Trump Aberdeen is an extreme kind of place – perhaps to be expected, given its proprietor. In beauty and conditioning, it is superb. Perfectly manicured, verdant green fairways meander through golden dunes - the grandest you’ll find in Britain.
The holes generally run North/South along these giant dune slacks – with the exception of the perpendicular Thirteenth. Whilst it doesn’t give the variety of a routing like Cruden Bay or Muirfield, it’s the price you pay to play golf through such amazing landforms.
The dunes are covered with a dense marram, rather than a playable fescue. The fairways are more generous than they appear, but expect a lost ball if you miss them. I don’t think Peter Thomson’s grandmother would have a great deal of success here…

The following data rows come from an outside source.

/-- Migration: a core that may move stops, releases its reservations and injects nothing new; once its requests are answered the
context, the channels, patterns and scratchpad stand at the target under the old number, the old site keeps a forwarding entry, and the
markers of every NI and landing are on their way (R299, R300, R312). That the maps switch in one step, that every NI and landing sends a
marker, that reservations are released and that the instruction cache stays with its site, is log entry 31. -/
def Obligations.MigrationMovesTheCore : Prop :=
  ∀ (s : State) (src dst p lc : Nat),
    let c := getCore s src
    c.lcore = some lc →
    (c.part = some p → working s src = true → c.halted = false → (getPart s p).running = true → canMove c = true →
      canTake s p src dst = true → completes (.migration src dst) s fun t =>
        (getCore t src).halted = true ∧ (getCore t src).moveTo = some dst ∧ (getCore t src).granted = [] ∧
        (c.restoring = none → ∀ (k : Fin 4) (x : Nat), (getSlot t src k).mode ≠ .reserved x) ∧
        (getCore t src).spad = c.spad ∧ (getCore t src).chans = c.chans ∧ (∀ k, (getSlot t src k).pc = (getSlot s src k).pc) ∧ t.net = s.net) ∧
    (c.moveTo = some dst → src ≠ dst → c.halted = true → c.awaitMark = [] → c.reqs = [] → c.fills = [] → c.bulks = [] →
      c.spillOut = none → c.restoring = none → c.stealOut = false → c.away = [] → c.notices = [] → c.dbgctl.getLsbD 1 = false → completes (.migrationStream src) s fun t =>
        let d := getCore t dst
        tget t.moved lc = some dst ∧ tget (getCore t src).fwd lc = some dst ∧ (getCore t src).lcore = none ∧ (getCore t src).slots = ({} : Core).slots ∧
        d.lcore = some lc ∧ d.halted = false ∧ d.moveTo = none ∧ d.spad = c.spad ∧ d.pats = c.pats ∧ d.ready = c.ready ∧ d.tvec = c.tvec ∧
        d.mapVer = (getCore s dst).mapVer ∧ d.icache = (getCore s dst).icache ∧ d.awaitMark = markerSources s src ∧
        (∀ (k : Fin 4), let a := getSlot t dst k; let b := getSlot s src k
          a.x = b.x ∧ a.v = b.v ∧ a.m = b.m ∧ a.pc = b.pc ∧ a.fexc = b.fexc ∧ a.actId = b.actId ∧ (b.mode = .run → a.mode = .run)) ∧
        ∃ l, t.net = l ++ (markerSources s src).map fun e => { src := e, dst := .core src, cls := .req, body := .marker lc e })
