/-- The outbox entry of a message that goes to one destination (R305). -/
def outMessage (s : State) (m : Msg) : OutReq :=
  { op := .msg m, addr := 0, ordered := true, winbase := 0, rect := none, retAt := (curSlot s).retired + 1,
    snapReads := ((curCore s).reqs.filter fun r => r.slot == s.cur.2 && r.act == (curSlot s).actId && r.cntL).map fun r => r.uid }

section Runs

variable {s t : State} {srcs : List VReg} (hk : Kept s t)

-- Accesses to the own scratchpad

/-- An access to the scratchpad of the current core. -/
def curSpad {α : Type} (s : State) (f : Core → SpadRes α) : Except Nat (α × State) :=
  match f (curCore s) with
  | .error k => .error k
  | .ok (a, c) => .ok (a, setCore s s.cur.1 c)

theorem ownSpad_untwinned {α : Type} (ht : (curSlot s).twin = none) (off : Nat) (f : Core → SpadRes α) : ownSpad s off f = curSpad s f := by
  have hsite : spadSite s off = s.cur.1 := by simp [spadSite, primaryOf, ht]
  unfold ownSpad curSpad
  dsimp only
  rw [hsite]
  rfl

theorem curCore_mirror : curCore (mirror s srcs t) = swapCore (plainV s srcs) (plainS s srcs) t.cur.2 (curCore t) := by
  rw [mirror, swapped_eq, curCore, setCore_cur, getCore_setCore_self]

theorem setCore_mirror {c : Core} (hc : c.slots = (curCore t).slots) :
    setCore (mirror s srcs t) t.cur.1 (reslot (curCore (mirror s srcs t)).slots c) = mirror s srcs (setCore t t.cur.1 c) := by
  rw [curCore_mirror]
  have hcore : curCore (setCore t t.cur.1 c) = c := getCore_setCore_self ..
  rw [mirror, mirror, swapped_eq, swapped_eq, setCore_setCore, hcore, setCore_cur, setCore_setCore]
  simp only [swapCore, hc]
  rfl

include hk

theorem mirror_twin : (curSlot (mirror s srcs t)).twin = none := by
  rw [curSlot_mirror]
  exact hk.twin

theorem agree_curSpad {α : Type} {f : Core → SpadRes α} (hf : spadApart f) {k k' : α → State → Res}
    (h : ∀ v u, Kept s u → agree s srcs (k v (mirror s srcs u)) (k' v u)) :
    agree s srcs (orUE (mirror s srcs t) (curSpad (mirror s srcs t) f) k) (orUE t (curSpad t f) k') := by
  have hplain := hf (swapCore (plainV s srcs) (plainS s srcs) t.cur.2 (curCore t)).slots (curCore t)
  change f (swapCore (plainV s srcs) (plainS s srcs) t.cur.2 (curCore t)) = _ at hplain
  rw [← curCore_mirror] at hplain
  unfold curSpad
  rw [hplain]
  cases hr : f (curCore t) with
  | error n => exact agree_localUE hk n _
  | ok e =>
    have hslots := hf.slots (v := e.1) (d := e.2) hr
    change agree s srcs (k e.1 (setCore (mirror s srcs t) t.cur.1 _)) (k' e.1 (setCore t t.cur.1 e.2))
    rw [setCore_mirror hslots]
    exact h _ _ (hk.setCore hslots)

/-- The same where an instruction writes the access out. -/
theorem agree_spad {α : Type} {f : Core → SpadRes α} (hf : spadApart f) {a a' : Except Nat (α × State)}
    (ha : a = curSpad (mirror s srcs t) f) (ha' : a' = curSpad t f) {k k' : α → State → Res}
    (h : ∀ v u, Kept s u → agree s srcs (k v (mirror s srcs u)) (k' v u)) :
    agree s srcs (orUE (mirror s srcs t) a k) (orUE t a' k') := by
  rw [ha, ha']
  exact agree_curSpad hk hf h

theorem agree_withSpad {α : Type} {f : Core → SpadRes α} (hf : spadApart f) (off : Nat) {k k' : α → State → Res}
    (h : ∀ v u, Kept s u → agree s srcs (k v (mirror s srcs u)) (k' v u)) :
    agree s srcs (withSpad (mirror s srcs t) off f k) (withSpad t off f k') := by
  rw [withSpad, withSpad, ownSpad_untwinned (mirror_twin hk), ownSpad_untwinned hk.twin]
  exact agree_curSpad hk hf h

-- Irrevocable operations

omit hk in
/-- The state that the plain run ends in and its counterpart stall alike. -/
theorem withStreams_mode (u : State) : (curSlot (withStreams s srcs u)).mode = (curSlot u).mode := by
  rw [withStreams_eq, curSlot_updCur]
  rfl

omit hk in
theorem withStreams_strictReq (u : State) : (curSlot (withStreams s srcs u)).strictReq = (curSlot u).strictReq := by
  rw [withStreams_eq, curSlot_updCur]
  rfl

omit hk in
/-- An outcome that is kept unless it stalls, and otherwise retires nothing. -/
theorem agree_unless {r r' a a' : Res} (h : agree s srcs r r') (hend : (∀ q, r ≠ .next q) → a = r)
    (hstall : ∀ q, r = .next q → stalls q → agree s srcs a a') (hgo : ∀ q, r = .next q → ¬stalls q → a = .next q)
    (hgo' : ∀ q, r' = .next q → ¬stalls q → a' = .next q) : agree s srcs a a' := by
  cases hr : r with
  | next q =>
    by_cases hq : stalls q
    · exact hstall q hr hq
    · intro u hu hret
      rw [hgo q hr hq] at hu
      obtain rfl := Host.Outcome.next.inj hu
      have hst : stalls (withStreams s srcs q) ↔ stalls q := by rw [stalls, withStreams_mode, withStreams_strictReq, stalls]
      exact hgo' _ (h q hr hret) (hst.not.mpr hq)
  | fault f =>
    rw [hend (by simp [hr]), hr]
    exact agree_ended (by simp)
  | refused f =>
    rw [hend (by simp [hr]), hr]
    exact agree_ended (by simp)

/-- An instruction that finds that it stalls is undone. -/
theorem agree_orStay {r r' : Res} (h : agree s srcs r r') (p : State) : agree s srcs (orStay (mirror s srcs t) r) (orStay p r') := by
  refine agree_unless h ?_ ?_ ?_ ?_
  · intro hr
    cases r with
    | next q => exact absurd rfl (hr q)
    | fault f => rfl
    | refused f => rfl
  · intro q hq hst
    subst hq
    rw [orStay, if_pos (by exact hst)]
    split
    · exact agree_stallOn hk _ _
    · exact agree_unretired (unretired_stallTwin _ _) hk.mirror_retired
  · intro q hq hst
    subst hq
    exact if_neg hst
  · intro q hq hst
    subst hq
    exact if_neg hst

theorem agree_irrevocable {d d' : XReg} {side side' : State → State} {k k' : State → Res}
    (h : agree s srcs (k (mirror s srcs (released t))) (k' (released t))) :
    agree s srcs (irrevocable (mirror s srcs t) d side k) (irrevocable t d' side' k') := by
  have hrep : (curSlot (mirror s srcs t)).replayable = (curSlot t).replayable := by
    rw [curSlot_mirror]
    rfl
  have hrel : released (mirror s srcs t) = mirror s srcs (released t) := release_swapped ..
  rw [irrevocable_untwinned (mirror_twin hk), irrevocable_untwinned hk.twin, needOutbox, needOutbox, hrep, mirror_cur, mirror,
    outboxRoom_swapped, ← mirror]
  split
  · exact agree_stallOn hk _ _
  · rw [hrel]
    refine agree_unless h ?_ ?_ ?_ ?_
    · intro hr
      cases hm : k (mirror s srcs (released t)) with
      | next q => exact absurd hm (hr q)
      | fault f => rfl
      | refused f => rfl
    · intro q hq hst
      rw [hq, unlessStalled, if_pos (by exact hst)]
      exact agree_stallOn hk _ _
    · intro q hq hst
      rw [hq]
      exact if_neg hst
    · intro q hq hst
      rw [hq]
      exact if_neg hst

theorem agree_localStore {inside : Bool} {side side' : State → State} {k k' : State → Res}
    (h : ∀ u, Kept s u → agree s srcs (k (mirror s srcs u)) (k' u)) :
    agree s srcs (localStore (mirror s srcs t) inside side k) (localStore t inside side' k') := by
  unfold localStore
  split
  · exact h t hk
  · exact agree_irrevocable hk (h _ (hk.releases (releases_released t)))

-- Requests

theorem Kept.updCur {h : Slot → Slot} (hh : slotApart h) (ht : (h (curSlot t)).twin = (curSlot t).twin)
    (hr : (h (curSlot t)).retired = (curSlot t).retired) : Kept s (updCur t h) := by
  refine hk.step rfl ?_ ?_ ?_ ?_ <;> rw [curSlot_updCur]
  · exact hh.v _
  · exact hh.streams _
  · exact ht
  · exact hr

That said, some of the holes are truly spectacular. Time and again you stand on an (often elevated) tee and just marvel at the hole in front of you. From the very first you know you’re somewhere special.
Built as a championship test, the course measures 7400 yards from the back tees. Whilst there are plenty of shorter configurations (at least 5 teeing grounds on each hole!) – you find yourself walking the championship length, and a lot more besides.
I’m not entirely convinced whether Trump Aberdeen is trying to be a great golf course or a great golfing experience. It certainly is the latter, but there are times when I think authenticity and good golf is sacrificed for the showbiz. Take Eighteen as an example. Does it need 18 bunkers to be a good hole? Or does it rather play up to a Hollywood narrative?
It’s worth remembering that it’s still only a young course – it has the potential to be world class and hopefully, as it matures, it will be.